Всем видам транспорта она предпочитала такси, еще точнее – автомобиль. Частный, дружеский, лучше – свой. Как только представилась возможность, завели "жигуля". Как только она стала учиться водить – он начал за нее бояться. И вот она уже научилась, и очень хорошо, и уже возила дочку, а там и внучку – все равно, всякий раз, садясь с ней в машину, он напрягался. Это ее обижало, но он так ничего и не мог с собой поделать и всячески увиливал от ее предложений прокатиться. Хотя вполне хладнокровно садился рядом с начинающим Дашкевичем – знаменитый композитор делал свои первые автошаги с большим риском для жизни окружающих (как и своей). Конечно, она обижалась. Да и не только по этому поводу. Принцесса есть принцесса. Она не высказывает пожеланий – их надлежит угадывать и предварять. Это Михайлову иногда удавалось. И тогда он видел в ее глазах то, что особенно любил: чистейшую высочайшую радость. Вот он и мечтал: научусь на Камчатке водить, и тогда в Домодедовском аэропорту, садясь в "жигули", он неожиданно отстраняет ее от руля, садится сам, включает зажигание, стартует и шикарно едет по Москве, небрежно расспрашивая о столичных новостях.

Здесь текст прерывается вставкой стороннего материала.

-- ==== Sys2Proof/Tests/Slice0.lean ====
section
/-! SUPPORT. The model's own tests: the checks refuse ill-formed terms, words written from the spec's encoding decode to what
they stand for, single steps against the spec's vectors (`95_test_vectors.md`), and a witness for the hypotheses of each
statement that has some. -/

set_option Elab.async false

namespace Sys2Proof.Tests

open Sys2Proof.Machine

/-! ### Well-formedness: each check refuses a term that breaks it -/

/-- The reference configuration with one word of the encode ROM changed. -/
def encChanged (a : Nat) (cs : Checksum) : Config :=
  { referenceConfig with encRom := referenceConfig.encRom.set a cs }

/-- The reference configuration with one word of the decode ROM changed. -/
def decChanged (a : Nat) (ep : CodeInt) : Config :=
  { referenceConfig with decRom := referenceConfig.decRom.set a ep }

theorem test_domain_refuses_value_above_ff : (Instr.enc 0 0x100).inDomain = false := by decide
theorem test_domain_refuses_reserved_bits : (Instr.enc 1 0).inDomain = false := by decide
theorem test_domain_accepts_ff : (Instr.enc 0 0xFF).inDomain = true := by decide

-- V20: a decode ROM of 2048 words is refused, and an encode ROM of 4096.
theorem test_short_dec_rom_refused :
    Config.lengthsOk { referenceConfig with decRom := decRomReference.take 2048 } = false := by decide +kernel
theorem test_long_enc_rom_refused :
    Config.lengthsOk { referenceConfig with encRom := List.replicate 4096 0 } = false := by decide +kernel

theorem test_enc_word_zero_refused : (encChanged 0 0x0100).encStatedOk = false := by decide +kernel
theorem test_enc_word_one_refused : (encChanged 1 0xA08E).encStatedOk = false := by decide +kernel
theorem test_enc_parity_refused : (encChanged 2 0xE092).encSyndromeOk = false := by decide +kernel
theorem test_dec_zero_refused : (decChanged 0 1).decZeroOk = false := by decide +kernel
theorem test_dec_single_refused : (decChanged 0x1ED 0).decSinglesOk = false := by decide +kernel
theorem test_short_dec_rom_single_refused : Config.decSingleOk ⟨[], []⟩ 0 = false := by decide +kernel

/-- Contents that break rule R94 are refused, a wrong length is the fault (V20, R94, R106). -/
theorem test_instantiate_stops :
    instantiate (encChanged 0 0x0100) = .refused .romContents ∧
      instantiate ⟨[], decRomReference⟩ = .fault (.tableIntegrity .encRom 0) := by
  have he : (encChanged 0 0x0100).encRom.length = encDepth := by decide +kernel
  have hd : (encChanged 0 0x0100).decRom.length = decDepth := by decide +kernel
  have h' : (encChanged 0 0x0100).contentsOk = false := by
    have := test_enc_word_zero_refused
    simp only [Config.contentsOk, this, Bool.false_and]
  refine ⟨?_, by rfl⟩
  unfold instantiate
  rw [if_neg (not_not.mpr he), if_neg (not_not.mpr hd), if_neg (by rw [h']; decide)]

/-! ### Decoding: words written bit by bit from R44's formats -/

-- op 0, rsvd 0000 0000 0000, v 0000 0101 1010 (P2: ENC 0x05A is REQ 0x000005A).
theorem test_decode_enc : decodeWord 0b0_000000000000_000001011010 = .ok (.enc 0x000 0x05A) := by rfl
-- op 0, rsvd 1000 0000 0001, v 1000 0000 0010: the ends of both fields.
theorem test_decode_enc_fields : decodeWord 0b0_100000000001_100000000010 = .ok (.enc 0x801 0x802) := by rfl
-- op 1, b0 1101 1010, b1 1110 0000, b2 0100 0000 (P2: DEC 0xDA, 0xE0, 0x40 is REQ 0x1DAE040).
theorem test_decode_dec : decodeWord 0b1_11011010_11100000_01000000 = .ok (.dec 0xDA 0xE0 0x40) := by rfl
theorem test_decode_rejects : decodeWord 0x2000000 = .error .widerThanRequest := by rfl
theorem test_encode_enc : encode (.enc 0x801 0x802) = 0b0_100000000001_100000000010#25 := by rfl
theorem test_encode_dec : encode (.dec 0xDA 0xE0 0x40) = 0x1DAE040#25 := by rfl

А пока – во сне у него лучше получалось, чем на Мильковском шляхе. Махнул он рукой, и повлек его дальше Эжен, небрежно расспрашивая о столичных новостях.

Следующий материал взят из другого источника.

-- ==== Sys2Proof/Machine/Stack.lean ====
section
/-! DEFINITION. The stack instructions (spec/48_stack.md R255 to R270). PHP pushes P as it is, also in emulation mode
(R262, log 34). -/

namespace Sys2Proof.Machine

/-- The pushes of PEA, PEI, PER and PHD (R255 to R257, R260): always 16 bits, with the 16-bit stack pointer. -/
def pushEffective (v : Word) (len : Nat) (s : State) : Result := .next (advance len (endStackN (push16n v s)))

/-- The word that PEI pushes: no page wrap for its second byte (R112, R256). -/
def peiWord (o : Byte) (s : State) : Word := s.readWord (dp s o.toNat)

/-- PEA imm16: opcode $F4 (R255, R113). -/
def execPea (v : Word) (s : State) : Result := pushEffective v 3 s

/-- PEI dir: opcode $D4 (R256, R114). -/
def execPei (o : Byte) (s : State) : Result := pushEffective (peiWord o s) 2 s

/-- PER rel16: opcode $62 (R257, R132). -/
def execPer (r : Word) (s : State) : Result := pushEffective (s.pc + 3 + r) 3 s

/-- PHA: opcode $48 (R258, R130). -/
def execPha (s : State) : Result := .next (advance 1 (pushAt (wm s) s.c s))

/-- PHB: opcode $8B (R259, R130). -/
def execPhb (s : State) : Result := .next (advance 1 (push8 s.dbr s))

/-- PHD: opcode $0B (R260, R130). -/
def execPhd (s : State) : Result := pushEffective s.d 1 s

/-- PHK: opcode $4B (R261, R130). -/
def execPhk (s : State) : Result := .next (advance 1 (push8 s.pbr s))

/-- PHP: opcode $08 (R262, R130). -/
def execPhp (s : State) : Result := .next (advance 1 (push8 s.p s))

/-- PHX: opcode $DA (R263, R130). -/
def execPhx (s : State) : Result := .next (advance 1 (pushAt (wx s) s.x s))

/-- PHY: opcode $5A (R264, R130). -/
def execPhy (s : State) : Result := .next (advance 1 (pushAt (wx s) s.y s))

/-- PLA: opcode $68 (R265, R130). -/
def execPla (s : State) : Result :=
  let r := pullAt (wm s) s
  .next (advance 1 (setNZOf (wm s) r.1 (setAcc (wm s) r.1 r.2)))

/-- PLB: opcode $AB (R266, R130). -/
def execPlb (s : State) : Result :=
  let r := pull8 s
  .next (advance 1 (setNZOf .w8 (extendByte r.1) { r.2 with dbr := r.1 }))

/-- PLD: opcode $2B (R267, R130). -/
def execPld (s : State) : Result :=
  let r := pull16n s
  .next (advance 1 (endStackN (setNZOf .w16 r.1 { r.2 with d := r.1 })))

/-- PLP: opcode $28 (R268, R130). -/
def execPlp (s : State) : Result := .next (advance 1 (loadP (pull8 s).1 (pull8 s).2))

/-- PLX: opcode $FA (R269, R130). -/
def execPlx (s : State) : Result :=
  let r := pullAt (wx s) s
  .next (advance 1 (setNZOf (wx s) r.1 (setX (wx s) r.1 r.2)))

/-- PLY: opcode $7A (R270, R130). -/
def execPly (s : State) : Result :=
  let r := pullAt (wx s) s
  .next (advance 1 (setNZOf (wx s) r.1 (setY (wx s) r.1 r.2)))

end Sys2Proof.Machine
end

Шаромы – поселок в долине реки Камчатки, посреди здешней кудрявой тайги, с комарами величиной с собаку. Над долиной со всех сторон возвышаются высокие сопки, заслоняющие эту красоту от большого ветра. То-то здесь зимой снега большие, нетронутые, сахарные. Камчатская Украина. Зеленые пастбища, огромные огороды, все в белых березах. В центре – небольшая, вполне городская пятиэтажная улочка – конечно же, имени Великого Октября – тут-то и нашелся Володечка Поляков с женой Зинаидой, и друзья обнялись, будто вчера расстались, а не двадцать лет назад.

Но составить Михайлову компанию в его походе на Ильпырский маяк Володя не мог: все, прощай, Камчатка, прощай, народное просвещение – здравствуй, тихая пенсия в далеком-далеком Старом Осколе, почти на Украине, только настоящей, украинской, пусть без лосося и икры, зато со шкварками и свежей овощью, – и, конечно же, с черной тоской по Камчатке, это Михайлов им гарантировал, да и Володя уже предчувствовал, да он, может, и не поехал бы: не Камчатка его гнала, а то великое разорение, которое везде (а на Дальнем Востоке особенно) настигло простого человека и гноит его который год.

Какой был совхоз, какой совхоз! Богатейший! Да он один мог бы всю Камчатку кормить, и еще Магадану бы хватило. Так нет же, надо все поломать – поломать и бросить.